Collected data entries

>>

/-- R25, R163 to R165, R173, R174: the element a slot restores, the stale count, the alerts of the restore with their
subjects, and the outcome of a start-up; which element records are valid in a slot, and which header records. The checks
of the options and of an element's settings are SetOptions' and AssignElement's. A record's CRC-32 is the slot's
condition in the store (the model's, notes/assumptions/13.md). -/
def Obligations.StoreRestored : Prop :=
  (∀ (st : Store),
    let suspect := (tlist st.restored).any Element.isSuspect
    let header := if st.checkedHeader = .torn then [AlertEvent.raised .restoreIncomplete 240] else []
    (∀ i < 240,
      let restored := tget st.restored i .vacant
      (st.element i = .blank → restored = ⟨0, .vacant⟩) ∧
      (st.element i = .torn → restored = ⟨0, .suspect⟩) ∧
      (∀ r, st.element i = .written r →
        (r.ok i = false → restored = ⟨0, .suspect⟩) ∧
        (r.ok i = true → r.position = .vacant → restored = ⟨r.generation, .vacant⟩) ∧
        (r.ok i = true → r.position = .suspect → restored = ⟨r.generation, .suspect⟩) ∧
        (∀ a, r.ok i = true → r.position = .assigned a →
          let projection : Projection := if a.state = .due ∨ a.state = .limit then .now else .unknown
          restored = ⟨r.generation, .assigned { a with intervalWear := 0, projection := projection }⟩))) ∧
    (∀ h, st.checkedHeader = .written h →
      st.staleCount = (List.range 240).countP fun i => match st.element i with
        | .written r => r.ok i && r.sequence != h.sequence
        | .blank | .torn => false) ∧
    ((∀ h, st.checkedHeader ≠ .written h) → st.staleCount = 0) ∧
    (suspect = false → st.restoreAlerts = header) ∧
    (∀ i < 240, (tget st.restored i .vacant).isSuspect = true →
      (∀ j < i, (tget st.restored j .vacant).isSuspect = false) →
      st.restoreAlerts = header ++ [.raised .restoreIncomplete i]) ∧
    (∀ h, st.checkedHeader = .written h → st.outcome = if suspect then .incomplete else .restored) ∧
    (st.checkedHeader = .torn → st.outcome = .incomplete) ∧
    (st.checkedHeader = .blank → (∀ i < 240, st.element i = .blank) → st.outcome = .fresh) ∧
    (st.checkedHeader = .blank → (∃ i < 240, st.element i ≠ .blank) →
      st.outcome = if suspect then .incomplete else .defaults)) ∧
  (∀ i (r : ElementRecord),
    (r.position = .vacant ∨ r.position = .suspect → (r.ok i = true ↔ r.index = i)) ∧
    (∀ a, r.position = .assigned a →
      (r.ok i = true ↔
        r.index = i ∧ a.settings.ok = true ∧ a.intervals ≤ 16 ∧
          (a.state = .breakIn → a.accumulator < a.settings.advisory) ∧
          (a.state = .service → a.accumulator < a.settings.advisory) ∧
          (a.state = .advised → a.settings.advisory ≤ a.accumulator ∧ a.accumulator < a.settings.due) ∧
          (a.state = .due → a.settings.due ≤ a.accumulator ∧ a.accumulator < a.settings.limit) ∧
          (a.state = .limit → a.settings.limit ≤ a.accumulator)))) ∧
  ∀ (st : Store),
    let pathOk := fun (path : List Nat) => path.length ≤ 16 ∧ ∀ i ∈ path, i ≤ 239
    (st.header = .blank → st.checkedHeader = .blank) ∧
    (st.header = .torn → st.checkedHeader = .torn) ∧
    (∀ h, st.header = .written h →
      let valid := h.options.ok = true ∧
        (∀ k < 32, (tget h.routes k .empty).maskIndex ≤ 7 ∧ pathOk (tget h.routes k .empty).path) ∧
        pathOk h.commonPath ∧ (h.engine = .stopped ∨ h.engine = .counting)
      (valid → st.checkedHeader = .written h) ∧ (¬valid → st.checkedHeader = .torn))

/-- R127, R173 to R175: a start-up's restore and its end, by what the header slot reads as (which headers and element
records are valid is StoreRestored's). The restore is one act: it
is made at the end, or, where the schedule lets other events come between, at a STARTUP_END before it, and notices of
its alerts may then be sent in STARTING (the model's choice, notes/assumptions/8.md). -/
def Obligations.StartupEnds : Prop :=
  ∀ (s : State), s.powered = true → s.engine = .starting →
    let st := if s.ckpt.erasing then Store.erased else s.store
    let begun : State := { s with schedule := { s.schedule with cuts := s.schedule.cuts.tail } }
    let ckpt : CheckpointUnit :=
      { s.ckpt with
        outcome := st.outcome
        stale := st.staleCount
        suspects := (tlist st.restored).countP Element.isSuspect
        erasing := false
        restored := true }
    let ends := fun (r : State) =>
      let engine : EngineState := match r.store.checkedHeader with
        | .written h =>
            if h.engine = .counting ∧ (tlist r.store.restored).any Element.isSuspect = false then .counting
            else .stopped
        | .blank | .torn => .stopped
      (s.cut ≠ none → Becomes .startupEnd s r) ∧
      (s.cut = none →
        Becomes .startupEnd s
          { r with
            engine := engine
            timer := { r.timer with running := true }
            hold := (HoldUnit.fresh.postRestore r.wish).arbiter true
            plan := .fresh })
    (∀ h, s.ckpt.restored = false → st.checkedHeader = .written h →
      ends
        { begun with
          store := st
          plan := .fresh
          elements := st.restored
          routes := { s.routes with masks := h.masks, routes := h.routes, commonPath := h.commonPath }
          options := h.options
          ckpt := { ckpt with sequence := h.sequence }
          alerts := { s.alerts with mask := h.noticeMask }.takeAll st.restoreAlerts }) ∧
    (s.ckpt.restored = false → (∀ h, st.checkedHeader ≠ .written h) →
      ends
        { begun with
          store := st
          plan := .fresh
          elements := st.restored
          ckpt := ckpt
          alerts := s.alerts.takeAll st.restoreAlerts }) ∧
    (s.ckpt.restored = true → ends begun)
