/-! `State.takePlan` -/

@[simp] theorem takePlan_powered (r : PlanUnit × List AlertEvent) : (s.takePlan r).powered = s.powered := rfl
@[simp] theorem takePlan_engine (r : PlanUnit × List AlertEvent) : (s.takePlan r).engine = s.engine := rfl
@[simp] theorem takePlan_clock (r : PlanUnit × List AlertEvent) : (s.takePlan r).clock = s.clock := rfl
@[simp] theorem takePlan_timer (r : PlanUnit × List AlertEvent) : (s.takePlan r).timer = s.timer := rfl
@[simp] theorem takePlan_options (r : PlanUnit × List AlertEvent) : (s.takePlan r).options = s.options := rfl
@[simp] theorem takePlan_elements (r : PlanUnit × List AlertEvent) : (s.takePlan r).elements = s.elements := rfl
@[simp] theorem takePlan_wear (r : PlanUnit × List AlertEvent) : (s.takePlan r).wear = s.wear := rfl
@[simp] theorem takePlan_routes (r : PlanUnit × List AlertEvent) : (s.takePlan r).routes = s.routes := rfl
@[simp] theorem takePlan_transports (r : PlanUnit × List AlertEvent) : (s.takePlan r).transports = s.transports := rfl
@[simp] theorem takePlan_snapshotTaken (r : PlanUnit × List AlertEvent) : (s.takePlan r).snapshotTaken = s.snapshotTaken := rfl
@[simp] theorem takePlan_line (r : PlanUnit × List AlertEvent) : (s.takePlan r).line = s.line := rfl
@[simp] theorem takePlan_hold (r : PlanUnit × List AlertEvent) : (s.takePlan r).hold = s.hold := rfl
@[simp] theorem takePlan_plan (r : PlanUnit × List AlertEvent) : (s.takePlan r).plan = r.1 := rfl
@[simp] theorem takePlan_ckpt (r : PlanUnit × List AlertEvent) : (s.takePlan r).ckpt = s.ckpt := rfl
@[simp] theorem takePlan_store (r : PlanUnit × List AlertEvent) : (s.takePlan r).store = s.store := rfl
@[simp] theorem takePlan_host (r : PlanUnit × List AlertEvent) : (s.takePlan r).host = s.host := rfl
@[simp] theorem takePlan_alerts (r : PlanUnit × List AlertEvent) : (s.takePlan r).alerts = s.alerts.takeAll r.2 := rfl
@[simp] theorem takePlan_freeCount (r : PlanUnit × List AlertEvent) : (s.takePlan r).freeCount = s.freeCount := rfl
@[simp] theorem takePlan_schedule (r : PlanUnit × List AlertEvent) : (s.takePlan r).schedule = s.schedule := rfl
@[simp] theorem takePlan_pending (r : PlanUnit × List AlertEvent) : (s.takePlan r).pending = s.pending := rfl

/-! `State.replan` -/

@[simp] theorem replan_powered : (s.replan).powered = s.powered := rfl
@[simp] theorem replan_engine : (s.replan).engine = s.engine := rfl
@[simp] theorem replan_clock : (s.replan).clock = s.clock := rfl
@[simp] theorem replan_timer : (s.replan).timer = s.timer := rfl
@[simp] theorem replan_options : (s.replan).options = s.options := rfl
@[simp] theorem replan_elements : (s.replan).elements = s.elements := rfl
@[simp] theorem replan_wear : (s.replan).wear = s.wear := rfl
@[simp] theorem replan_routes : (s.replan).routes = s.routes := rfl
@[simp] theorem replan_transports : (s.replan).transports = s.transports := rfl
@[simp] theorem replan_snapshotTaken : (s.replan).snapshotTaken = s.snapshotTaken := rfl
@[simp] theorem replan_line : (s.replan).line = s.line := rfl
@[simp] theorem replan_hold : (s.replan).hold = s.hold := rfl
@[simp] theorem replan_plan : (s.replan).plan = s.replanOf.unit := rfl
@[simp] theorem replan_ckpt : (s.replan).ckpt = s.ckpt := rfl
@[simp] theorem replan_store : (s.replan).store = s.store := rfl
@[simp] theorem replan_host : (s.replan).host = s.host := rfl
@[simp] theorem replan_alerts : (s.replan).alerts = s.alerts.takeAll s.replanOf.alerts := rfl
@[simp] theorem replan_freeCount : (s.replan).freeCount = s.freeCount := rfl
@[simp] theorem replan_schedule : (s.replan).schedule = s.schedule := rfl
@[simp] theorem replan_pending : (s.replan).pending = s.pending := rfl

/-! `State.dropEntry` -/

@[simp] theorem dropEntry_powered (i : Nat) : (s.dropEntry i).powered = s.powered := rfl
@[simp] theorem dropEntry_engine (i : Nat) : (s.dropEntry i).engine = s.engine := rfl
@[simp] theorem dropEntry_clock (i : Nat) : (s.dropEntry i).clock = s.clock := rfl
@[simp] theorem dropEntry_timer (i : Nat) : (s.dropEntry i).timer = s.timer := rfl
@[simp] theorem dropEntry_options (i : Nat) : (s.dropEntry i).options = s.options := rfl
@[simp] theorem dropEntry_elements (i : Nat) : (s.dropEntry i).elements = s.elements := rfl
@[simp] theorem dropEntry_wear (i : Nat) : (s.dropEntry i).wear = s.wear := rfl
@[simp] theorem dropEntry_routes (i : Nat) : (s.dropEntry i).routes = s.routes := rfl
@[simp] theorem dropEntry_transports (i : Nat) : (s.dropEntry i).transports = s.transports := rfl
@[simp] theorem dropEntry_snapshotTaken (i : Nat) : (s.dropEntry i).snapshotTaken = s.snapshotTaken := rfl
@[simp] theorem dropEntry_line (i : Nat) : (s.dropEntry i).line = s.line := rfl
@[simp] theorem dropEntry_hold (i : Nat) : (s.dropEntry i).hold = s.hold := rfl
@[simp] theorem dropEntry_plan (i : Nat) : (s.dropEntry i).plan = (s.plan.removalNotice i).1 := rfl
@[simp] theorem dropEntry_ckpt (i : Nat) : (s.dropEntry i).ckpt = s.ckpt := rfl
@[simp] theorem dropEntry_store (i : Nat) : (s.dropEntry i).store = s.store := rfl
@[simp] theorem dropEntry_host (i : Nat) : (s.dropEntry i).host = s.host := rfl
@[simp] theorem dropEntry_alerts (i : Nat) : (s.dropEntry i).alerts = s.alerts.takeAll (s.plan.removalNotice i).2 := rfl
@[simp] theorem dropEntry_freeCount (i : Nat) : (s.dropEntry i).freeCount = s.freeCount := rfl
@[simp] theorem dropEntry_schedule (i : Nat) : (s.dropEntry i).schedule = s.schedule := rfl
@[simp] theorem dropEntry_pending (i : Nat) : (s.dropEntry i).pending = s.pending := rfl

/-! `State.reevaluate` -/

@[simp] theorem reevaluate_powered (t : Nat) : (s.reevaluate t).powered = s.powered := rfl
@[simp] theorem reevaluate_engine (t : Nat) : (s.reevaluate t).engine = s.engine := rfl
@[simp] theorem reevaluate_clock (t : Nat) : (s.reevaluate t).clock = s.clock := rfl
@[simp] theorem reevaluate_timer (t : Nat) : (s.reevaluate t).timer = s.timer := rfl
@[simp] theorem reevaluate_options (t : Nat) : (s.reevaluate t).options = s.options := rfl
@[simp] theorem reevaluate_elements (t : Nat) : (s.reevaluate t).elements = s.elements := rfl
@[simp] theorem reevaluate_wear (t : Nat) : (s.reevaluate t).wear = s.wear := rfl
@[simp] theorem reevaluate_routes (t : Nat) : (s.reevaluate t).routes = s.routes := rfl
@[simp] theorem reevaluate_transports (t : Nat) : (s.reevaluate t).transports = s.transports := rfl
@[simp] theorem reevaluate_snapshotTaken (t : Nat) : (s.reevaluate t).snapshotTaken = s.snapshotTaken := rfl
@[simp] theorem reevaluate_line (t : Nat) : (s.reevaluate t).line = s.line := rfl
@[simp] theorem reevaluate_hold (t : Nat) : (s.reevaluate t).hold = s.hold.reevaluate s.arbiterOn (s.wish t) t := rfl
@[simp] theorem reevaluate_plan (t : Nat) : (s.reevaluate t).plan = s.plan := rfl
@[simp] theorem reevaluate_ckpt (t : Nat) : (s.reevaluate t).ckpt = s.ckpt := rfl
@[simp] theorem reevaluate_store (t : Nat) : (s.reevaluate t).store = s.store := rfl
@[simp] theorem reevaluate_host (t : Nat) : (s.reevaluate t).host = s.host := rfl
@[simp] theorem reevaluate_alerts (t : Nat) : (s.reevaluate t).alerts = s.alerts := rfl
@[simp] theorem reevaluate_freeCount (t : Nat) : (s.reevaluate t).freeCount = s.freeCount := rfl
@[simp] theorem reevaluate_schedule (t : Nat) : (s.reevaluate t).schedule = s.schedule := rfl
@[simp] theorem reevaluate_pending (t : Nat) : (s.reevaluate t).pending = s.pending := rfl

/-! `State.waiveTransport` -/

@[simp] theorem waiveTransport_powered (t : Nat) : (s.waiveTransport t).powered = s.powered := rfl
@[simp] theorem waiveTransport_engine (t : Nat) : (s.waiveTransport t).engine = s.engine := rfl
@[simp] theorem waiveTransport_clock (t : Nat) : (s.waiveTransport t).clock = s.clock := rfl
@[simp] theorem waiveTransport_timer (t : Nat) : (s.waiveTransport t).timer = s.timer := rfl
@[simp] theorem waiveTransport_options (t : Nat) : (s.waiveTransport t).options = s.options := rfl
@[simp] theorem waiveTransport_elements (t : Nat) : (s.waiveTransport t).elements = tmap (waiveElement t) s.elements := rfl
@[simp] theorem waiveTransport_wear (t : Nat) : (s.waiveTransport t).wear = s.wear := rfl
@[simp] theorem waiveTransport_routes (t : Nat) : (s.waiveTransport t).routes = s.routes := rfl
@[simp] theorem waiveTransport_transports (t : Nat) : (s.waiveTransport t).transports = s.transports := rfl
@[simp] theorem waiveTransport_snapshotTaken (t : Nat) : (s.waiveTransport t).snapshotTaken = s.snapshotTaken := rfl
@[simp] theorem waiveTransport_line (t : Nat) : (s.waiveTransport t).line = s.line := rfl
@[simp] theorem waiveTransport_hold (t : Nat) : (s.waiveTransport t).hold = s.hold := rfl
@[simp] theorem waiveTransport_plan (t : Nat) : (s.waiveTransport t).plan = s.plan := rfl
@[simp] theorem waiveTransport_ckpt (t : Nat) : (s.waiveTransport t).ckpt = s.ckpt := rfl
@[simp] theorem waiveTransport_store (t : Nat) : (s.waiveTransport t).store = s.store := rfl
@[simp] theorem waiveTransport_host (t : Nat) : (s.waiveTransport t).host = s.host := rfl
@[simp] theorem waiveTransport_alerts (t : Nat) : (s.waiveTransport t).alerts = s.alerts := rfl
@[simp] theorem waiveTransport_freeCount (t : Nat) : (s.waiveTransport t).freeCount = s.freeCount := rfl
@[simp] theorem waiveTransport_schedule (t : Nat) : (s.waiveTransport t).schedule = s.schedule := rfl
@[simp] theorem waiveTransport_pending (t : Nat) : (s.waiveTransport t).pending = s.pending := rfl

<<

• _Task item_
Among the lines of the data above, count those holding "options" and state only the number.

• _Task response_
8